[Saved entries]
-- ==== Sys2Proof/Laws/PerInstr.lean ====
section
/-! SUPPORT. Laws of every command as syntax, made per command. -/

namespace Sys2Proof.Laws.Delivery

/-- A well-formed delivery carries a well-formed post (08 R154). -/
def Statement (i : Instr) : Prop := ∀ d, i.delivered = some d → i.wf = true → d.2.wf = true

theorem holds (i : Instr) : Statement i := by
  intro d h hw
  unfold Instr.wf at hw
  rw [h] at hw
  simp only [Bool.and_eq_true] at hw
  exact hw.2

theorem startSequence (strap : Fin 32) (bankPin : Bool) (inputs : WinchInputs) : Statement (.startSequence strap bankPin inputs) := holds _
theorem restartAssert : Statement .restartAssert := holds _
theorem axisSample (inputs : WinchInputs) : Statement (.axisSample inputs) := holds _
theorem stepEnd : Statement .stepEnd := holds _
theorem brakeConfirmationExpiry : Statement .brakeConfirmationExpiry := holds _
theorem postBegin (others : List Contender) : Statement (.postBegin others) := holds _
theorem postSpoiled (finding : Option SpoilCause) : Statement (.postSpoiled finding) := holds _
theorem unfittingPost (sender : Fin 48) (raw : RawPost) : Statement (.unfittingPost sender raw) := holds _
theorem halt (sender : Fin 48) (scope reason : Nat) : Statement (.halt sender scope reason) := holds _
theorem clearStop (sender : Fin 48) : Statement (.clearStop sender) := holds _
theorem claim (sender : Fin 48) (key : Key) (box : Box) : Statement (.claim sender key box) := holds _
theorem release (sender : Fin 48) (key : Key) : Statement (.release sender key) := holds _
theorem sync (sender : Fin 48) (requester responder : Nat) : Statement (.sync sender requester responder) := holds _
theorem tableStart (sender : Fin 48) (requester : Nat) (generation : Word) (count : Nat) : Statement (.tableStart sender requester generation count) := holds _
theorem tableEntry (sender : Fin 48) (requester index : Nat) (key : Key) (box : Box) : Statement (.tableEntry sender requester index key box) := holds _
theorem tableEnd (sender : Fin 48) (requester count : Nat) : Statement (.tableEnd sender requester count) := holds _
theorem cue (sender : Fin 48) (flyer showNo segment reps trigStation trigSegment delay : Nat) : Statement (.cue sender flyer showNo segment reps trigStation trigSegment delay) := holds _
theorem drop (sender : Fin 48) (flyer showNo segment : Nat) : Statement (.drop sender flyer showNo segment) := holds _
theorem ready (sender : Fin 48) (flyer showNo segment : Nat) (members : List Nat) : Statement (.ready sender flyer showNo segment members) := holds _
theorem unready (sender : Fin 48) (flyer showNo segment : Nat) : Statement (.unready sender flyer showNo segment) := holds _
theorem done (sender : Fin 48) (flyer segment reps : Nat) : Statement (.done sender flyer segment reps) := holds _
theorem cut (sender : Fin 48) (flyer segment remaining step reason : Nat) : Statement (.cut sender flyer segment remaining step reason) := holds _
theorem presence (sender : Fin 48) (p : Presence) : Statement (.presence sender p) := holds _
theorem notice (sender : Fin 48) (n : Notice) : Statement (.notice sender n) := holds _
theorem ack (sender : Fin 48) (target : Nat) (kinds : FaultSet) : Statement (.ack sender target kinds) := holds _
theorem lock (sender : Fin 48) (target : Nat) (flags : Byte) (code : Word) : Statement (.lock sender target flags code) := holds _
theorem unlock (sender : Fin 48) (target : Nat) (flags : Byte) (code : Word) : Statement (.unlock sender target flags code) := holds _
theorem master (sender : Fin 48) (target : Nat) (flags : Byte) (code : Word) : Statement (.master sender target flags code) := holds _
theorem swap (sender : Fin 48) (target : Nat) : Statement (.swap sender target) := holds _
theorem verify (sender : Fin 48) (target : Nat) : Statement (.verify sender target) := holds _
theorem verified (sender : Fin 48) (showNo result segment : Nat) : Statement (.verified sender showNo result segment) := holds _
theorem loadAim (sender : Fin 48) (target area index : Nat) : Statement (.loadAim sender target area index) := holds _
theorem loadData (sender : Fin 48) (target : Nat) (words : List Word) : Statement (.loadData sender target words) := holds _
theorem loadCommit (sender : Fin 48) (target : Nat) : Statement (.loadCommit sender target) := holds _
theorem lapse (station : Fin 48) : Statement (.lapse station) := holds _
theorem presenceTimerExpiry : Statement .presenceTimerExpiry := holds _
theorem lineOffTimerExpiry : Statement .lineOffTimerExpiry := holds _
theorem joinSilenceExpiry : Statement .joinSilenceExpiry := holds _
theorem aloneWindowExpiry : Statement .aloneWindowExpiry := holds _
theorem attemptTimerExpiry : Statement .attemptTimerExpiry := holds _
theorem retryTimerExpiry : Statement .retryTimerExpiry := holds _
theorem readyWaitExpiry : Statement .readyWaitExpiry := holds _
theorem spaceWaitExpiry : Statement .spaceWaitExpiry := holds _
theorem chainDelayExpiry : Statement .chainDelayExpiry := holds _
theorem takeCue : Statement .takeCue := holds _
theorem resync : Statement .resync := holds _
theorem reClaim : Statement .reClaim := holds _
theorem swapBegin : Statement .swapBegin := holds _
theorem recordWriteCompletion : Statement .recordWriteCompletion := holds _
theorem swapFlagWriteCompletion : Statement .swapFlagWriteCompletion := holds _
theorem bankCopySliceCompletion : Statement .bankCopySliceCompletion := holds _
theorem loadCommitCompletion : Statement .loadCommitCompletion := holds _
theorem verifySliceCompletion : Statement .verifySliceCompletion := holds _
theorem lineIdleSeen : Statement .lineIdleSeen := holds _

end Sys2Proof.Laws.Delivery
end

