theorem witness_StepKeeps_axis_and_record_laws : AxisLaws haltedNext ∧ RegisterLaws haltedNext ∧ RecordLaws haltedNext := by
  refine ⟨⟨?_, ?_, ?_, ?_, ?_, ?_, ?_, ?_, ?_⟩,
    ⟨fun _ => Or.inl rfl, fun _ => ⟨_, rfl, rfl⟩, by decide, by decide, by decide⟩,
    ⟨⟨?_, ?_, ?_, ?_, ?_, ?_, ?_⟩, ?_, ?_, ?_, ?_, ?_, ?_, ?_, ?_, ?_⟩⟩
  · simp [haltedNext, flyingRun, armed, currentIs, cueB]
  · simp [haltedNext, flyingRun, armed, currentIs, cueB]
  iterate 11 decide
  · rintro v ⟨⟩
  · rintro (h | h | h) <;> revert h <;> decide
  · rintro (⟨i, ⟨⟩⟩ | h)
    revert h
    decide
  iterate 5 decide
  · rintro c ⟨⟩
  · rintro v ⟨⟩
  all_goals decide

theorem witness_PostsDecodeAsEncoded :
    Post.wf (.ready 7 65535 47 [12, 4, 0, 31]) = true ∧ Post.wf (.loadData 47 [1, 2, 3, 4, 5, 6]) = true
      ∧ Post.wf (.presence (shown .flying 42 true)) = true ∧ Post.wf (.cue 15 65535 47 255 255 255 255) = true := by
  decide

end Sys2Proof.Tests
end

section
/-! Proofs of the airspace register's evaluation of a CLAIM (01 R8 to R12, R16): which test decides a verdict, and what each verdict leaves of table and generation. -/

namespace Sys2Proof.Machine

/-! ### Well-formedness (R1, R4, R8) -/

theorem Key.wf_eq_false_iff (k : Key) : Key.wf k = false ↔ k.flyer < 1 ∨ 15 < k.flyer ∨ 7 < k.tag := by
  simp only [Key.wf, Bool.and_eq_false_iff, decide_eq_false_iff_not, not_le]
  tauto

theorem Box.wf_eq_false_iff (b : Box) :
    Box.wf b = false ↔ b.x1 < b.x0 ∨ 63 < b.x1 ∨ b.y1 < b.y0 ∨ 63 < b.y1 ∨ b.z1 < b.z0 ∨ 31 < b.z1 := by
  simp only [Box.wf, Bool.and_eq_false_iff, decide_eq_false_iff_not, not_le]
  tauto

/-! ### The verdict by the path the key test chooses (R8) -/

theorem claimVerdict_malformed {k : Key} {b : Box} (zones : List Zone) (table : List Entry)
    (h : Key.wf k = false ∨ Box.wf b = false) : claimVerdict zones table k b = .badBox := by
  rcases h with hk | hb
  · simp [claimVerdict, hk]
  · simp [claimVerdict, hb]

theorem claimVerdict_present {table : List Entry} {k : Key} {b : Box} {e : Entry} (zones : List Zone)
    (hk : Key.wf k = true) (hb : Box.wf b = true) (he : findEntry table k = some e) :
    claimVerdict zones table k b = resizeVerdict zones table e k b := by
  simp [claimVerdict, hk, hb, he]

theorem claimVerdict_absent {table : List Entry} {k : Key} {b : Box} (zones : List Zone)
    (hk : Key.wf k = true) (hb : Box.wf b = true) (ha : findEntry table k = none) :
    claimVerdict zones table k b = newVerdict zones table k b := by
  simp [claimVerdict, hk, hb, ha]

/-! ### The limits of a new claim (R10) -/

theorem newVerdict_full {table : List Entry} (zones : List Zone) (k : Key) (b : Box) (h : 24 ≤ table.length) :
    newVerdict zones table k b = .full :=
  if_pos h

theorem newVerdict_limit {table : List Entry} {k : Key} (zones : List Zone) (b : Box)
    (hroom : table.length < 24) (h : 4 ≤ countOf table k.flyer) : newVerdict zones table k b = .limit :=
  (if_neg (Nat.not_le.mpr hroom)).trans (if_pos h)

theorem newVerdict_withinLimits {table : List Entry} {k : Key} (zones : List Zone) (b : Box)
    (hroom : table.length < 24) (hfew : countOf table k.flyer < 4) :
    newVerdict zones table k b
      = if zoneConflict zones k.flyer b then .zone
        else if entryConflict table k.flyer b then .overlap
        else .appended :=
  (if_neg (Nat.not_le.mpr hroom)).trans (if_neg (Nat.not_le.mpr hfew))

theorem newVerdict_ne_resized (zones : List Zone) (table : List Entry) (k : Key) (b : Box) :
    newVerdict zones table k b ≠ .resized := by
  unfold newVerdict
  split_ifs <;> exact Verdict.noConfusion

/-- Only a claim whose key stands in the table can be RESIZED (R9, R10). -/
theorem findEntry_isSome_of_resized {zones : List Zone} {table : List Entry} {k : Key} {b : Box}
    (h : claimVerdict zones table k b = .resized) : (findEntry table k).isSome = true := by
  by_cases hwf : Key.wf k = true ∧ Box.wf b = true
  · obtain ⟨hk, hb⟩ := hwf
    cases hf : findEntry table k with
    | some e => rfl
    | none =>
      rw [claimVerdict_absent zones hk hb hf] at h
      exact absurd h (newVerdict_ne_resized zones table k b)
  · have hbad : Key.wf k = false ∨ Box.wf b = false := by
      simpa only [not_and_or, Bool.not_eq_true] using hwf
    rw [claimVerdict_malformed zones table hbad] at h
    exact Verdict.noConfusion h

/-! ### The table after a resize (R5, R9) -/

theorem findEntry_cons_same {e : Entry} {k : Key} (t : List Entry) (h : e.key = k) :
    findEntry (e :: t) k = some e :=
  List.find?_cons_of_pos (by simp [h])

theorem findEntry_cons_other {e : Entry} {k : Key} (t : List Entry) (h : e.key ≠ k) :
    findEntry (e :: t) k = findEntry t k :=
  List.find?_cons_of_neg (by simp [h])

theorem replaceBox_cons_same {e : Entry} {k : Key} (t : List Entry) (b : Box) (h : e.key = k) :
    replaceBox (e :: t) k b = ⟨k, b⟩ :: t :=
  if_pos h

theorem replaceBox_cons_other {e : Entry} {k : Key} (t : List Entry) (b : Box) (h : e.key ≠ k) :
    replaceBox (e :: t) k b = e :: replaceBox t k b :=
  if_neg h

--

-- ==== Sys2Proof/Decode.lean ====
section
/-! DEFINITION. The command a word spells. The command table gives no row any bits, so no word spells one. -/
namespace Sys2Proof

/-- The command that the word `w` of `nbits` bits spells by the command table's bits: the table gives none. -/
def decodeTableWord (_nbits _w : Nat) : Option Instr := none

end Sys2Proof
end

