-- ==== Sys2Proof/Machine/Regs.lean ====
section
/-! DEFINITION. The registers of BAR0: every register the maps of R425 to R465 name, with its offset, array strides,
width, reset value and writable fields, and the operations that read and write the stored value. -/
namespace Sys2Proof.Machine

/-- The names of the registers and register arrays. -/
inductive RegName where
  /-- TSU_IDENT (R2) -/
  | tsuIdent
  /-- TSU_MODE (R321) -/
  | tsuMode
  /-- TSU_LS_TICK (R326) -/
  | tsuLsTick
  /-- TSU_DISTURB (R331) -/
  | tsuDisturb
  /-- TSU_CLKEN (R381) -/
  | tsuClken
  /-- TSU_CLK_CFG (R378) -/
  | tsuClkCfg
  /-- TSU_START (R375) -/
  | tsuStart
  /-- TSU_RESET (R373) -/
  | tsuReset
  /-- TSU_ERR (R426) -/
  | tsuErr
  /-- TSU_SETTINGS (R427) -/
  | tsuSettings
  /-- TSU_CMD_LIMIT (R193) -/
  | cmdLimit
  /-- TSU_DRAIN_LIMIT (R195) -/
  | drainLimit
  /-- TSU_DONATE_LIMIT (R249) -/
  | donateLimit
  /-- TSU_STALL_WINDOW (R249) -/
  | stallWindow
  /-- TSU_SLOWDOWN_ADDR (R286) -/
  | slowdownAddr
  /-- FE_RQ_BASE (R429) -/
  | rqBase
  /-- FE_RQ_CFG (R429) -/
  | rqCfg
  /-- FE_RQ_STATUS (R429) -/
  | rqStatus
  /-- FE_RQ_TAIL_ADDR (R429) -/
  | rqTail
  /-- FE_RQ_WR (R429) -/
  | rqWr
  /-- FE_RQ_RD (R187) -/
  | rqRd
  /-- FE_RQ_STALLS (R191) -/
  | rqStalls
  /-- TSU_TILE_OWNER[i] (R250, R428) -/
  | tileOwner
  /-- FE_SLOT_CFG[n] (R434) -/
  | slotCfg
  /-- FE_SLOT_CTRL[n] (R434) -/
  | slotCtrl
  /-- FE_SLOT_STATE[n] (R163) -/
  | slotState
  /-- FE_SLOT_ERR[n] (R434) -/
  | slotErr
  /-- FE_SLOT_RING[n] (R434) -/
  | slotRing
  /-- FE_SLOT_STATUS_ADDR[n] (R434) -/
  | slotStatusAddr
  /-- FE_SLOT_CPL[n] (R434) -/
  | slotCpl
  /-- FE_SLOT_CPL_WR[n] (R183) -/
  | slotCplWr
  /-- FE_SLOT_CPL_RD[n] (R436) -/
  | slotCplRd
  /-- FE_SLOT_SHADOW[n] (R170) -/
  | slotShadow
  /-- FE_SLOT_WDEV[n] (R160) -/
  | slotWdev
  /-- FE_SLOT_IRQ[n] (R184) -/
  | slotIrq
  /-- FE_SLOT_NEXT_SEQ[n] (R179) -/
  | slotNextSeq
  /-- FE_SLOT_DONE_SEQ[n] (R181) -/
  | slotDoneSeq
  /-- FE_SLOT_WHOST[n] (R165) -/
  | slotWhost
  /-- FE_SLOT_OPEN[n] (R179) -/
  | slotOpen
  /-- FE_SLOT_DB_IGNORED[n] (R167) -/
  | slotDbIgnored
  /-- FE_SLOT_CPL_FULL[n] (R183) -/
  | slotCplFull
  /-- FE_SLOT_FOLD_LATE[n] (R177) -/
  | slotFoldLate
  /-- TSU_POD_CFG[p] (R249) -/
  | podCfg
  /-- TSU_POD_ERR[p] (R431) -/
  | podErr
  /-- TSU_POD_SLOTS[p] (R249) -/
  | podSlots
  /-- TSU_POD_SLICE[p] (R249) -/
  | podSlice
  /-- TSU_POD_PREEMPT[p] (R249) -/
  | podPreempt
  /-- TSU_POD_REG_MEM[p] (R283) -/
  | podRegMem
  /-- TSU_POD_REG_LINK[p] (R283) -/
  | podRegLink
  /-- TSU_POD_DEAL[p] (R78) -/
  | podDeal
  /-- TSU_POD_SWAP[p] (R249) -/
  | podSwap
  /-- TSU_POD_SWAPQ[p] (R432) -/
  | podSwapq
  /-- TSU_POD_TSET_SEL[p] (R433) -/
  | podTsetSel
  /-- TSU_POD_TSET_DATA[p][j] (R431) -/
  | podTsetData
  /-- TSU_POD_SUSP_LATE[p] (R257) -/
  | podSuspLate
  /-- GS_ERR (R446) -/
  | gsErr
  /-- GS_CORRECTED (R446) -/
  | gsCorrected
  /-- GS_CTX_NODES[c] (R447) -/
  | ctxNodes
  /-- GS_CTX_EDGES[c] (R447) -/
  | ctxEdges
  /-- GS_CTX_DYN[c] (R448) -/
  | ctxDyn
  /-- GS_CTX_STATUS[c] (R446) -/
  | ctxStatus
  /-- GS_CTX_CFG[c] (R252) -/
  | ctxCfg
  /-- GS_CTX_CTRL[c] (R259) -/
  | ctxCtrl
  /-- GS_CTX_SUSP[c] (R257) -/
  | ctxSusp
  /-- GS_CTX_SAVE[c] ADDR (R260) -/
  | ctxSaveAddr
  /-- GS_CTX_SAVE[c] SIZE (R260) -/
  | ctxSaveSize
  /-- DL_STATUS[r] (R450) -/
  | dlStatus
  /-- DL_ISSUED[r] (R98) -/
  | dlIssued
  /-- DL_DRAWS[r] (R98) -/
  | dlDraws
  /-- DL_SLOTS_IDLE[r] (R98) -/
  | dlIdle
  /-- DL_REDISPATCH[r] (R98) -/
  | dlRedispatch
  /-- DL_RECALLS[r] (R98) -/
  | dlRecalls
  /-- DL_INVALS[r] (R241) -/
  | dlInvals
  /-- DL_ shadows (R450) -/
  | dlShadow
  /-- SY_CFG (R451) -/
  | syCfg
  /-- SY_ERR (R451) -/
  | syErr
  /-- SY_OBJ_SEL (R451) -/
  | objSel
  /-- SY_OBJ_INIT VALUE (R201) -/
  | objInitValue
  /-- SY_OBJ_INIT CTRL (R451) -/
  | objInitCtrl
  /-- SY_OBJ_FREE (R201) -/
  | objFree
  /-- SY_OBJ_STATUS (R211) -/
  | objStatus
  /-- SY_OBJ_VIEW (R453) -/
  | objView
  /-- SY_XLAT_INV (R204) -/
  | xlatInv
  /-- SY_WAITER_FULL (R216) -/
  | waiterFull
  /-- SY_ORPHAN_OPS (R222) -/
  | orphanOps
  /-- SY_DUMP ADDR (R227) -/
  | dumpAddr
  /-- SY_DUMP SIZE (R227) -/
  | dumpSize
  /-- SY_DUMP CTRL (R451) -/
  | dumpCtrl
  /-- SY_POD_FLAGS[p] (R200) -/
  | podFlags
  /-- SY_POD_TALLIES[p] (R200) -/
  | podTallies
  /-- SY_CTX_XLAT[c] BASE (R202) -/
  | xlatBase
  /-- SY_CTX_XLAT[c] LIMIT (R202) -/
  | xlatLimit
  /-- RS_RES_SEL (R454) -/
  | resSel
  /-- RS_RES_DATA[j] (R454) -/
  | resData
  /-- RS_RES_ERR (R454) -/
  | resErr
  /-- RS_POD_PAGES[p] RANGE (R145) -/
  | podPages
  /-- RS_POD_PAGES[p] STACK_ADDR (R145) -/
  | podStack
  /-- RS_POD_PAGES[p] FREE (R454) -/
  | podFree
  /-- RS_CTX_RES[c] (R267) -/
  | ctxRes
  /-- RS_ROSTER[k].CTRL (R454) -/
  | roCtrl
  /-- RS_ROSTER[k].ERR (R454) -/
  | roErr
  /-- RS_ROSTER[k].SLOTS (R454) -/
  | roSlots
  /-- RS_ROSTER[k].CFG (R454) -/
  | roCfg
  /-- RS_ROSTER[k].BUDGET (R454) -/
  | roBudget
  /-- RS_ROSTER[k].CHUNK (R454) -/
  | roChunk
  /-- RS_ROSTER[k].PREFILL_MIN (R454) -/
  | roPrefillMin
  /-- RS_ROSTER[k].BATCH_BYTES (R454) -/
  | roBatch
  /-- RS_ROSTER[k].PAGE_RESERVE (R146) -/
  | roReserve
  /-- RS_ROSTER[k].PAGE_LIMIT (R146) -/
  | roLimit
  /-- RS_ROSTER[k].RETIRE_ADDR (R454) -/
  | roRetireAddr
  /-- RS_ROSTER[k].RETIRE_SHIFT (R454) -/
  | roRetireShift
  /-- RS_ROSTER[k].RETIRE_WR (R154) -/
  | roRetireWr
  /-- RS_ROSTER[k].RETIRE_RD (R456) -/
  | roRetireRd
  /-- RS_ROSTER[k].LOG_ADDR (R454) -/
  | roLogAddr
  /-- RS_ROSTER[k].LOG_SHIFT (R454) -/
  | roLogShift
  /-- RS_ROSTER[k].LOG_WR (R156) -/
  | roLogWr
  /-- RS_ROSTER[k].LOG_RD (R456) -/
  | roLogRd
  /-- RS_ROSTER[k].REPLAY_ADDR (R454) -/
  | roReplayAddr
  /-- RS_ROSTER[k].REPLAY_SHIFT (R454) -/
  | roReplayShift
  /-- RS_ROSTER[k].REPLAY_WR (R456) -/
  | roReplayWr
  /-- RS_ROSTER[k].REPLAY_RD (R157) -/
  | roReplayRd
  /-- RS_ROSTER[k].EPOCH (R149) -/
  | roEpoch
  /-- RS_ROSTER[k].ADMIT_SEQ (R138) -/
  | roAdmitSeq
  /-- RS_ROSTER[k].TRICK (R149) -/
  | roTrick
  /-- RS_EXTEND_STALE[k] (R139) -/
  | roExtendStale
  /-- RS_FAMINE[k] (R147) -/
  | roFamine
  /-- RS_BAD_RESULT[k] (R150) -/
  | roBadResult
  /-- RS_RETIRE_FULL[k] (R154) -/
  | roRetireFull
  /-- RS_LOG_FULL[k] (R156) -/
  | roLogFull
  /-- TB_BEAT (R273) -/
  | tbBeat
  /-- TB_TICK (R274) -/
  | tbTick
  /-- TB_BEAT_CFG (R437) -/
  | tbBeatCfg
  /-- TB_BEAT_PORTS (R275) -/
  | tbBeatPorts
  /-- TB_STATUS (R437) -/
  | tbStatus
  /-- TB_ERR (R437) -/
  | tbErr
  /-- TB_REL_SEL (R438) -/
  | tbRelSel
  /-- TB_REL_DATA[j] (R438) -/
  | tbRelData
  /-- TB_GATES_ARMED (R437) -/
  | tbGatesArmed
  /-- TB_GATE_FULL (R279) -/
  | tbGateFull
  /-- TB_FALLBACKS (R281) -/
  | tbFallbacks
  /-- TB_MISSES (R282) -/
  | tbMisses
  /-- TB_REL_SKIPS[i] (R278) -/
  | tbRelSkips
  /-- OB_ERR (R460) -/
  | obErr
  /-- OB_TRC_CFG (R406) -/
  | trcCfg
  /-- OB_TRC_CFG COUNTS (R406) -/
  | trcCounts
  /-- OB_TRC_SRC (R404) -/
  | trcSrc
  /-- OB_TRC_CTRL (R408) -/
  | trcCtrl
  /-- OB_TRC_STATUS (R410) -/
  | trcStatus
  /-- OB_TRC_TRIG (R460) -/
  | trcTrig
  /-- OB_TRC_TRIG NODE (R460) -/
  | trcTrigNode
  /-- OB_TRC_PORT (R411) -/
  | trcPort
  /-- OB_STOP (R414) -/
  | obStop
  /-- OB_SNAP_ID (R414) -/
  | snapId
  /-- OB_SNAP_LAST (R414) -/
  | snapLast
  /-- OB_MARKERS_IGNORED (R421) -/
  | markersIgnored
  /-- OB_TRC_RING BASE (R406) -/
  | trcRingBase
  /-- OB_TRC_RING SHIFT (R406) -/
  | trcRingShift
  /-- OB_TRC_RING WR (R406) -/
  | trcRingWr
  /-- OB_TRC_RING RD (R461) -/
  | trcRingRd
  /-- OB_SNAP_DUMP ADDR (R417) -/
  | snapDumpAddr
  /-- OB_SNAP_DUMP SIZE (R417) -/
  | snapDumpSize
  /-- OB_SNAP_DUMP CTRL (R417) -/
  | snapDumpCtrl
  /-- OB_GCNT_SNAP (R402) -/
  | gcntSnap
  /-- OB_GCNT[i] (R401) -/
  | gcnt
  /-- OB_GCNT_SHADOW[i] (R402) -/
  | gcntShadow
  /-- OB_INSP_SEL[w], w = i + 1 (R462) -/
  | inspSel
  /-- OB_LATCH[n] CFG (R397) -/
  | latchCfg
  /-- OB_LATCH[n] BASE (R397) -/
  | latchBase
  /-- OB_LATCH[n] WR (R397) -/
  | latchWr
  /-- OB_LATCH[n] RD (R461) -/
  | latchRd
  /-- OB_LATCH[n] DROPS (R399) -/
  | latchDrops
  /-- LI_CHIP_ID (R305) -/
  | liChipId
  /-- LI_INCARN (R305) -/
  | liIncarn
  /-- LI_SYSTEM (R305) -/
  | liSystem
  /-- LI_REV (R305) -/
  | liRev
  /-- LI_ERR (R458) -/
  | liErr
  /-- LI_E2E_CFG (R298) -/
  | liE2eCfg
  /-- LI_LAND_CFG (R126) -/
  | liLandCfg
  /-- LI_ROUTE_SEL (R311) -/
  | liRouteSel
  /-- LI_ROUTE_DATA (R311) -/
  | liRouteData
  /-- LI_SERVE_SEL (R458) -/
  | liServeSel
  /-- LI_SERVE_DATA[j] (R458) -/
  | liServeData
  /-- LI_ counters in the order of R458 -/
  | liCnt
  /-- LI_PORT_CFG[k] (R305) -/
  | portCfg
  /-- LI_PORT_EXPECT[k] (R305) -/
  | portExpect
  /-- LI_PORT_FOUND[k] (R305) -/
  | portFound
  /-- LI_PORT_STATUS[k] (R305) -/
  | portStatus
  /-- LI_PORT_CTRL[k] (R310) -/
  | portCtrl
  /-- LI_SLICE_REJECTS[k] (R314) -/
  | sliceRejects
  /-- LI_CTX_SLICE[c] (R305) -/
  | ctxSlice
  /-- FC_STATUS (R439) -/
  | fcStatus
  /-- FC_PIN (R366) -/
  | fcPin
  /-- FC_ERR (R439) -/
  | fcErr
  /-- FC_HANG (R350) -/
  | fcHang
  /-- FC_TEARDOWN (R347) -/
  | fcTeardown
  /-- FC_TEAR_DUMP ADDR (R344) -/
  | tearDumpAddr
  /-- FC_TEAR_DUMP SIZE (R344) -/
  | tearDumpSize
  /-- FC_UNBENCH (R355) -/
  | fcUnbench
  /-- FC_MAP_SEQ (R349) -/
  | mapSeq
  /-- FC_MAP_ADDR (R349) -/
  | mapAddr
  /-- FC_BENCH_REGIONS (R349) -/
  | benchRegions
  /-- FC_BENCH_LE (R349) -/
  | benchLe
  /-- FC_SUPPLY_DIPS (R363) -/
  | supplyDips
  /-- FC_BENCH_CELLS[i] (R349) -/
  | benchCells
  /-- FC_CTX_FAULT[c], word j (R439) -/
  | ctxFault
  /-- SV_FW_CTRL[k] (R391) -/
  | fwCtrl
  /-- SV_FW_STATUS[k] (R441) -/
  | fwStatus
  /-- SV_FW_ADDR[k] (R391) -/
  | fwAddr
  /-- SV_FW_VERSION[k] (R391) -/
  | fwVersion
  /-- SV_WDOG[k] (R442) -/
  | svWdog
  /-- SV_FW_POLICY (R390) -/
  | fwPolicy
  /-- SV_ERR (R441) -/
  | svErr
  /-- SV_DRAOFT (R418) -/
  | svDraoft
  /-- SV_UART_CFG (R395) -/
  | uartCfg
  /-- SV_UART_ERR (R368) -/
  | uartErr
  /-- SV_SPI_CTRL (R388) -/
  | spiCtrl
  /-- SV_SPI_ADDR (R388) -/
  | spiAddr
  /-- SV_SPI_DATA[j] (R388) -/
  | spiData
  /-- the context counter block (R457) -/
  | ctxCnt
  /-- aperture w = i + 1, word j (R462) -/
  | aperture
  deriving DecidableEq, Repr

Try it:
Show every line from the entries above in which the word "that" appears.

Result:
/-- The command that the word `w` of `nbits` bits spells by the command table's bits: the table gives none. -/
width, reset value and writable fields, and the operations that read and write the stored value. -/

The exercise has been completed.